Supporters of a new ecocide law also believe it could be used to prosecute “climate deniers” who distort science and facts to discourage voters and politicians from taking action to tackle global warming and climate change.

The key premise of the campaign is that,

extraction [of resources from the planet] leads to ecocide, which leads to resource depletion, and resource depletion leads to conflict.

Thus, “ecocide” is equivalent to genocide.

The first passage quoted above reveals the truth. What environmentalism objects to is human agency.

It is a twist of logic that has made equivalence of humanity’s ability to transform its own predicament and a crime against humanity.

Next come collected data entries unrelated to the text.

-- ==== Sys2Proof/Syntax.lean ====
section
/-! DEFINITION. The commands of the U832: one constructor of `Instr` for each row of spec/opcode_table.json, with the
operands the command brings from outside the part. -/

namespace Sys2Proof

/-- A management port: MPA or MPB (R129). -/
inductive PortId where
  | a
  | b
  deriving DecidableEq, Repr

/-- The scope of a RESET (R145). -/
inductive Scope where
  | warm
  | cold
  deriving DecidableEq, Repr

/-- The levels of the strap pins (R129): `ma` is MA2-MA0, `mbe` is MBE, `mb` is MB2-MB0, and `four` is MW naming
width four. -/
structure Straps where
  ma   : Highway
  mbe  : Bool
  mb   : Highway
  four : Bool
  deriving DecidableEq, Repr

/-- What the line carried after the marker of a frame: octets 1 and 2 (signalling) and octets 3 to 66 (payload), R40
and 11.1. -/
structure InFrame where
  sig1    : Octet
  sig2    : Octet
  payload : Payload
  deriving DecidableEq, Repr

/-- The parts of one output frame start that the spec leaves unordered among themselves (R37, R39, R74, R76, R77, R85,
R111, R143, R154): the advance of the output timing, the repeat slip of a highway, the swap with its response and event,
the sync copy, the octets that a port gives with the place reserved for its waiting command, the execution of that
command, the octet for the capture unit, the two tick readers, and a reset that takes effect. -/
inductive StartTask where
  | timing
  | slip (k : Highway)
  | swap
  | copy
  | take (p : PortId)
  | start (p : PortId)
  | capture
  | leaseTick
  | listTick
  | reset
  deriving DecidableEq, Repr

/-- The order taken within one output frame start, where the spec allows either (log 6). Only the first mention of a part
counts, and what is not mentioned follows in a standing order. `timerFirst` puts the notice timer before the hold of the
batch at a tick, and `resetBFirst` port B's reset before port A's. -/
structure StartOrder where
  tasks       : List StartTask
  timerFirst  : Bool
  resetBFirst : Bool
  deriving DecidableEq, Repr

/-- The blocks that take a share of a completed input frame, "without any order among them" (R51), and the guard
count. -/
inductive CompletionTask where
  | queue
  | supervisor
  | framer
  | capture
  | guard
  deriving DecidableEq, Repr

/-- The order in which the blocks take a completed frame (log 6). -/
abbrev CompletionOrder := List CompletionTask

/-- The commands, one per row of spec/opcode_table.json. -/
inductive Instr where
  /-- POWER_ON_RESET (R88): RST resets the part, and the straps are sampled at the levels given. -/
  | powerOnReset (pins : Straps)
  /-- COLD_RESET_EFFECT (R146): the output frame start that ends the response of an accepted RESET COLD. -/
  | coldResetEffect (pins : Straps) (order : StartOrder)
  /-- WARM_RESET_EFFECT (R146): the output frame start that ends the response of an accepted RESET WARM. -/
  | warmResetEffect (order : StartOrder)
  /-- OUTPUT_FRAME_START (R75). -/
  | outputFrameStart (order : StartOrder)
  /-- SWAP (R25): the boundary that finds the engine PENDING. -/
  | swap (order : StartOrder)
  /-- SYNC_COPY (R29): an output frame start that finds the engine SYNCING. -/
  | syncCopy (order : StartOrder)
  /-- SYNC_DONE (R29): the output frame start that copies OH7. -/
  | syncDone (order : StartOrder)
  /-- LEASE_EXPIRED (R154): the tick that brings the remaining time to 0. -/
  | leaseExpired (order : StartOrder)
  /-- BATCH_LAPSE (R119): the tick that brings the remaining hold to 0. -/
  | batchLapse (order : StartOrder)
  /-- NOTICE_TIMER_EXPIRY (R124): the tick that brings the notice timer to 0. -/
  | noticeTimerExpiry (order : StartOrder)
  /-- HUNT_CANDIDATE (R43): bits arrive on a hunting highway, up to the candidate's last bit. -/
  | huntCandidate (k : Highway) (bits : List Bool)
  /-- MARKER_POSITION (R41): the octet at the marker position of highway `k`. -/
  | markerPosition (k : Highway) (octet : Octet)
  /-- CONFIRMATION_COMPLETE (R44): the marker position of the third good marker. -/
  | confirmationComplete (k : Highway) (octet : Octet)
  /-- ALIGNMENT_LOSS (R48): the marker position of the fourth consecutive bad marker. -/
  | alignmentLoss (k : Highway) (octet : Octet)
  /-- GUARD_END (R46): the input multiframe completion that brings the guard count to 0. -/
  | guardEnd (k : Highway) (frame : InFrame) (order : CompletionOrder)
  /-- INPUT_FRAME_COMPLETION (R51): the 67th octet of a frame arrives on highway `k`. -/
  | inputFrameCompletion (k : Highway) (frame : InFrame) (order : CompletionOrder)
  /-- GOOD_MESSAGE (R135): a complete message with a correct check, given by its body. -/
  | goodMessage (p : PortId) (body : List Octet)
  /-- IDENTIFY (R144). -/
  | identify (p : PortId) (tag : Octet)
  /-- CLAIM (R151). -/
  | claim (p : PortId) (tag : Octet)
  /-- RELEASE (R156). -/
  | release (p : PortId) (tag : Octet)
  /-- SET_LEASE (R157). -/
  | setLease (p : PortId) (tag period : Octet)
  /-- RESET (R145). -/
  | reset (p : PortId) (tag scope : Octet)
  /-- WRITE_ENTRIES (R10): the entry octets are those after the count (11.2). -/
  | writeEntries (p : PortId) (tag highway first count : Octet) (octets : List Octet)
  /-- READ_ENTRIES (R15). -/
  | readEntries (p : PortId) (tag role highway first count : Octet)
  /-- CLEAR_STANDBY (R17). -/
  | clearStandby (p : PortId) (tag : Octet)
  /-- RESYNC (R33). -/
  | resync (p : PortId) (tag : Octet)
  /-- COMMIT (R22). -/
  | commit (p : PortId) (tag : Octet)
  /-- ABORT_COMMIT (R27). -/
  | abortCommit (p : PortId) (tag : Octet)
  /-- READ_BANKS (R19). -/
  | readBanks (p : PortId) (tag : Octet)
  /-- SET_INPUT (R55). -/
  | setInput (p : PortId) (tag highway enable persistence guard : Octet)
  /-- SET_OUTPUT (R86). -/
  | setOutput (p : PortId) (tag highway enable idleOctet idleCode : Octet)
  /-- READ_HIGHWAY (R56, R87). -/
  | readHighway (p : PortId) (tag highway : Octet)
  /-- READ_COUNTERS, group HIGHWAY (R58). -/
  | readCountersHighway (p : PortId) (tag number clear : Octet)
  /-- READ_COUNTERS, group PORT (R148). -/
  | readCountersPort (p : PortId) (tag number clear : Octet)
  /-- WATCH (R100). -/
  | watch (p : PortId) (tag highway first count setting : Octet)
  /-- READ_SIGNALING (R102). -/
  | readSignaling (p : PortId) (tag highway : Octet)
  /-- FETCH_EVENTS (R114). -/
  | fetchEvents (p : PortId) (tag : Octet) (ack : Option Octet)
  /-- SET_ATTENTION (R126): the mask's two octets, high octet first. -/
  | setAttention (p : PortId) (tag maskHigh maskLow interval hold : Octet)
  /-- ARM_CAPTURE (R162): `a`, `b` and `c` are the trigger octets A, B and C. -/
  | armCapture (p : PortId) (tag kind highway slot trigger a b c lengthHigh lengthLow : Octet)
  /-- READ_CAPTURE (R169). -/
  | readCapture (p : PortId) (tag : Octet)
  /-- CANCEL_CAPTURE (R170). -/
  | cancelCapture (p : PortId) (tag : Octet)
  /-- CAPTURE_DONE (R166): the octet that ends a capture at its length; `frame` is the completing frame where the
  source is an input slot. -/
  | captureDone (frame : InFrame) (completion : CompletionOrder) (start : StartOrder)
  deriving DecidableEq, Repr

end Sys2Proof
end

Humanity, in other words, is a crime against humanity.


  1. DavidNcl

    Ayn Rand called it “Anti-Life”

  2. Alex Cull

    It’s the “or by other causes” bit that intrigues me. It implies, does it not, that if an ecosystem is damaged by something other than “human agency” – a volcanic eruption, let’s say, a meteorite impact or a forest fire caused by a lightning strike, this would also be ecocide. Which would be silly. Or am I missing something? Looking at the Guardian thread, Arbuthnott has made this very point; no-one else seems to have taken it up.

    On another note, “extraction [of resources from the planet] leads to ecocide” leads me to ask the question: when resources are extracted from the planet, where do they go? The answer is that the resources are still on the planet, surely. Nothing is sent away to Mars or Venus. Everything that is extracted, used, processed, burnt, eaten, excreted etc., whether by humans, plants, insects or bacteria, is still on the planet. We are “the planet”, in that sense.

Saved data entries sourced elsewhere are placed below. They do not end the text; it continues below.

-- ==== Sys2Proof/Machine/LeaseUnit.lean ====
section
/-! DEFINITION. The lease unit (chapter 9): renewal, expiry and link loss. -/

namespace Sys2Proof.Machine

/-- The lease with a port as holder and the remaining time at the lease period (R151). -/
def Lease.granted (l : Lease) (p : PortId) : Lease := { l with holder := some { port := p, remaining := l.period } }

/-- The lease freed: holder and remaining time become absent (R154 to R156, R160). -/
def Lease.freed (l : Lease) : Lease := { l with holder := none }

/-- A command that starts at the holder's port renews the lease (R153). -/
def State.renewLease (s : State) (p : PortId) : State :=
  if s.holdsLease p then s.setLease (s.lease.granted p) else s

/-- A tick at the lease unit: the remaining time goes down by one, and at 0 the lease expires (R154). -/
def State.leaseTick (s : State) : State :=
  match s.lease.holder with
  | none => s
  | some h =>
    if h.remaining.toNat ≤ 1 then (s.setLease s.lease.freed).raise (.lease h.port) .expired
    else s.setLease { s.lease with holder := some { h with remaining := h.remaining - 1 } }

/-- Entry of highway `k` into SEARCH frees a lease held by the port on it (R155). -/
def State.loseLink (s : State) (k : Highway) : State :=
  match portOn s.straps k with
  | none => s
  | some p => if s.holdsLease p then (s.setLease s.lease.freed).raise (.lease p) .linkLost else s

end Sys2Proof.Machine
end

    Fascinatingly bizarre, the whole thing.

  3. Robert of Ottawa

    Hmm … doesn’t this definition include farming?

  4. Philip

    Alternatively, failure to extract leads to failure to develop, which leads to poorer lives, and poorer lives lead to unnecessary deaths. Thus a law of “ecocide” is a way to achieve genocide, and Higgins should be prosecuted for crimes against humanity.

    I’m not sure whether or not this makes more sense than the original argument?

  5. Editors

    Philip, the original argument certainly makes no sense.

    But you successfully demonstrate that to deprive people of the means to develop is to cause deaths.

    Higgins should be ignored as a lunatic. It’s hard to get the measure of how influential she and her grotesque campaign actually are (some interesting links being dug up at wattsupwiththat), but it should nonetheless be seen for what it is – an intention to use supra-democratic institutions to produce a political change without ever winning the argument.

    The Guardian’s totally uncritical piece gives this toxic idea free airtime.

  6. George Carty

    @ DavidNcl

    The Randians righly condemn radical environmentalism, but I wouldn’t be happy quoting them as their own ideology also justifies genocide (for different reasons).

  7. geoffchambers

    Strangely, this article doesn’t come up if you get into the Guardian site via “Environment” or “Climate Change” but only via “Conservation”. Maybe there’s some difference of opinion among the editors as to its value…
    Comments on the thread following are running massively against the article. ishmael2009 (11 Apr 2010, 9:47AM) has this to say:
    “Ms Higgins also is a co-founder of Desertec – a consortium of businesses that want to set up huge solar panels in North Africa to supply electricity to Europe.
    Whilst this is admirable, many analysts believe it is not currently viable.
    “What WOULD make it viable is if coal, oil and other forms of power generation were found to be contributing towards ‘ecocide’ and power company directors could be prosecuted for that”.

  8. MakingSense-icide

    “doesn’t this definition include farming?”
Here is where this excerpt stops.